It’s even most baffling if one
considers that the British and the Americans constantly on our lips had to
negotiate their corporate existence into something workable and acceptable by
all. Indeed, it is in recognising diversity by giving it its due place in the
very structure of state through what is now being called “restructuring”
(basically a re-negotiation) that lasting unity, peace and justice could be
guaranteed.
Is one Nigeria possible? Most assuredly! I find it
relevant to the topic to present – rather sarcastically – a brief ‘profile’ of
a jolly good ‘detribalized’ Nigerian intellectual or cleric vis-a-vis the
Nigerian national discourse. The reader is invited to insert the word ‘cleric’
where he sees fit since I shall be using ‘intellectual’ as a placeholder. This
is partly prompted by a debate I had with someone who typifies the image I
paint in what follows. But I use “he” as a device not in reference to that
friend, but indeed to whoever (yours truly included) thinks like him or cuts
this image.So, the reader is left to connect the dots; the reader must discern
if such a fellow is useful or dangerous to the “one Nigeria” project.
The jolly good ‘detribalised’ intellectual or cleric
(‘detribalised’ is used in inverted comma because it is suspect), especially
from the South, is somehow expected to play the ostrich, close his eyes to the
brute fact of injustice, oppression and lopsidedness. Somehow, he is expected
to continue reciting the creed of Western neocolonial influence and ignore
completely the internal colonialism being enacted daily in Nigeria.
No doubt, the Western world put us in this mess and has
continued to mess us up big time.
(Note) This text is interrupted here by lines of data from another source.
-- ==== Sys2Proof/Tests/Slice0.lean ====
section
/-! SUPPORT. Tests/Slice0.lean: tests of the model on values from the manual, and for every statement with hypotheses a
theorem that shows operands and a state that meet them. -/

namespace Sys2Proof.Tests

-- One theorem is checked at a time: many kernel evaluations at once need more threads than the memory limit leaves room for.
set_option Elab.async false

open Sys2Proof Sys2Proof.Machine

/-! ## Well-formedness -/

/-- A payload above 512 bytes is refused (R168). -/
theorem test_wellFormed_long_payload :
    Instr.wellFormed (.commandAdmission 0 .writeText 0 1 (List.replicate 513 0)) = false := by decide +kernel

/-- A payload of 512 bytes is accepted (R167). -/
theorem test_wellFormed_longest_payload :
    Instr.wellFormed (.commandAdmission 0 .writeText 0 1 (List.replicate 512 0)) = true := by decide +kernel

/-- The lead bytes of a SEND and of a FETCH begin no ignored transaction (R166). -/
theorem test_wellFormed_lead_byte :
    Instr.wellFormed (.ignoredTransaction 0 [0x6E]) = false ∧ Instr.wellFormed (.ignoredTransaction 0 [0x9B, 0]) = false
      ∧ Instr.wellFormed (.ignoredTransaction 0 [0x6F]) = true ∧ Instr.wellFormed (.ignoredTransaction 0 []) = true := by
  decide +kernel

/-! ## Check bytes and numbers -/

/-- The check value of "123456789" that R167 gives. -/
theorem test_crc8_digits : crc8 [0x31, 0x32, 0x33, 0x34, 0x35, 0x36, 0x37, 0x38, 0x39] = 0xF4#8 := by decide +kernel

/-- The check value of "123456789" that R180 gives. -/
theorem test_crc16_digits : crc16 [0x31, 0x32, 0x33, 0x34, 0x35, 0x36, 0x37, 0x38, 0x39] = 0x29B1#16 := by decide +kernel

/-- With an 80 × 30 grid and identity calibration, raw (2048, 2048) maps to pixel (320, 240) (R135). -/
theorem test_touch_middle : mapTouch Profile.default_ 2048#12 2048#12 = ⟨320, 240⟩ := by decide +kernel

/-- The last raw value maps to the last pixel (R135). -/
theorem test_touch_corner : mapTouch Profile.default_ 4095#12 4095#12 = ⟨639, 479⟩ := by decide +kernel

/-! ## States for tests -/

/-- A device that is READY with the default profile, and no session. -/
def ready : State := { State.reset with device := .ready, profile := some Profile.default_ }

/-- A window of port 0: 4 × 2 cells at (0, 0), shown and key eligible, with a grant for port 1. -/
def demo : Window where
  handle      := ⟨1, 0⟩
  owner       := 0
  band        := .base
  shown       := true
  view        := ⟨0, 0, 4, 2⟩
  sc          := 4
  sr          := 2
  offCol      := 0
  offRow      := 0
  stripMap    := [0, 1]
  curCol      := 0
  curRow      := 0
  pen         := ⟨0, 15, 0, false, false⟩
  clear       := ⟨32, 7, 1, false, false⟩
  wrap        := true
  autoscroll  := true
  cursorShown := false
  touchMode   := .take
  keyEligible := true
  lapsePolicy := .keep
  grants      := [1]
  exposure    := .full
  visible     := 8

/-- A port with a fresh session. -/
def session : PortRec := { PortRec.reset with state := .live, epoch := 1, lease := 2000 }

/-- Ports 0 and 1 LIVE, port 0 with one window `w` of two strips. -/
def withWindow (w : Window) : State :=
  ({ ready with windows := [w], available := (List.range 1024).drop 2 }.setPort 0
    { session with windowsHeld := 1, stripsHeld := 2 }).setPort 1 session

/-- Ports 0 and 1 LIVE, port 0 with its demonstration window. -/
def base : State := withWindow demo

/-- A command of a kind with a payload, tag 1, REPORT set. -/
def command (k : CommandKind) (payload : List Byte) : QCmd := ⟨k, 1, true, false, false, payload⟩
But it’s also true that we are co-architects
of our own problem. Of course, the jolly good ‘intellectual’ cannot deny this
fact. He is probably imprisoned in the fear that this would destroy a nice
little career of lamentation on what the Oyibo are doing to us. He could write
volumes of boring and monotonous books of lamentation on what the Other (Oyibo)
did or are doing to “us”.
Of course, the same Oyibo paternalising and patronising audience
would always give their hypocritical and perfunctory thumbs-up on social media,
because they want to appease and appear ‘nice’. But tell the same
‘detribalised’ fellow to write on the harm he (we) caused himself (ourselves)
or what his own brother (our own brothers) has/have continued to cause him/us —
and he is short of words.
To even sustain a non-trivial, non-tenuous argument on how the
Oyibo he keeps mentioning could possibly also account for our own
irresponsibility, bad choices and omissions is difficult – no clear statement,
no sustained logic! All we get are some lines to this effect: Oyibo don kill us
oo; just accept, and don’t argue, that oyibo don kill us; hmmm I wish I go fi’
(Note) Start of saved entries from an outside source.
/-- In little-endian BPF byte 1 holds src_reg above dst_reg and offset and imm have their least significant byte first; in
big-endian BPF byte 1 holds dst_reg above src_reg and offset and imm have their most significant byte first; the
opcode is byte 0 in both. Reading the fields of the slot gives the fields back. Read as one little-endian 64-bit
number, the eight bytes are the canonical word. The source's example bytes are checked in both orders. -/
def Obligations.ByteLayoutOfASlot : Prop :=
  (∀ f : Fields, slotOf .little f = ⟨f.opcode, f.src ++ f.dst, f.offset.extractLsb' 0 8, f.offset.extractLsb' 8 8,
      f.imm.extractLsb' 0 8, f.imm.extractLsb' 8 8, f.imm.extractLsb' 16 8, f.imm.extractLsb' 24 8⟩) ∧
  (∀ f : Fields, slotOf .big f = ⟨f.opcode, f.dst ++ f.src, f.offset.extractLsb' 8 8, f.offset.extractLsb' 0 8,
      f.imm.extractLsb' 24 8, f.imm.extractLsb' 16 8, f.imm.extractLsb' 8 8, f.imm.extractLsb' 0 8⟩) ∧
  (∀ (e : Endian) (f : Fields), fieldsOf e (slotOf e f) = f) ∧
  (∀ w : BitVec 64, fieldsOf .little ⟨w.extractLsb' 0 8, w.extractLsb' 8 8, w.extractLsb' 16 8, w.extractLsb' 24 8,
      w.extractLsb' 32 8, w.extractLsb' 40 8, w.extractLsb' 48 8, w.extractLsb' 56 8⟩ = fieldsOfWord w.toNat) ∧
  fieldsOf .little ⟨0x07#8, 0x01#8, 0#8, 0#8, 0x44#8, 0x33#8, 0x22#8, 0x11#8⟩ = ⟨0x07#8, 1#4, 0#4, 0#16, 0x11223344#32⟩ ∧
  fieldsOf .big ⟨0x07#8, 0x10#8, 0#8, 0#8, 0x11#8, 0x22#8, 0x33#8, 0x44#8⟩ = ⟨0x07#8, 1#4, 0#4, 0#16, 0x11223344#32⟩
open your eyes to see wetin them do to us.
“Oyibo don kill us,” no doubt. But it is not in the simplistic
sense it is being presented daily. I made a more elaborate argument to this
effect in a journal article recently. I summarise it thus: “Oyibo don kill us”
in the sense that, it was from them that we and our leaders got the ‘acquired
taste’(as Frantz Fanon would call it) for unmerited luxury that has continued
to fuel corruption, political irresponsibility and leadership failure to this
day. Note that it is an ‘image’ but then a false one, for the Oyibo is actually
a workaholic, who works for every dime he earns and enjoys only at evenings of
Summer time.
But Oyibo didn’t force us to
vote a chronically nepotistic leader. Oyibo didn’t tell him to fill his cabinet
with corrupt and inept tribesmen.(Under the present structure, any Nigerian
president would do something similar, but perhaps not in this utterly
insensitive and brazen manner). Oyibo didn’t force us to allow corrupt and greedy
politicians everywhere in Nigeria. Oyibo didn’t force us to allow rubber-stamp
lawmakers whose souls and consciences have been sold permanently to the devil.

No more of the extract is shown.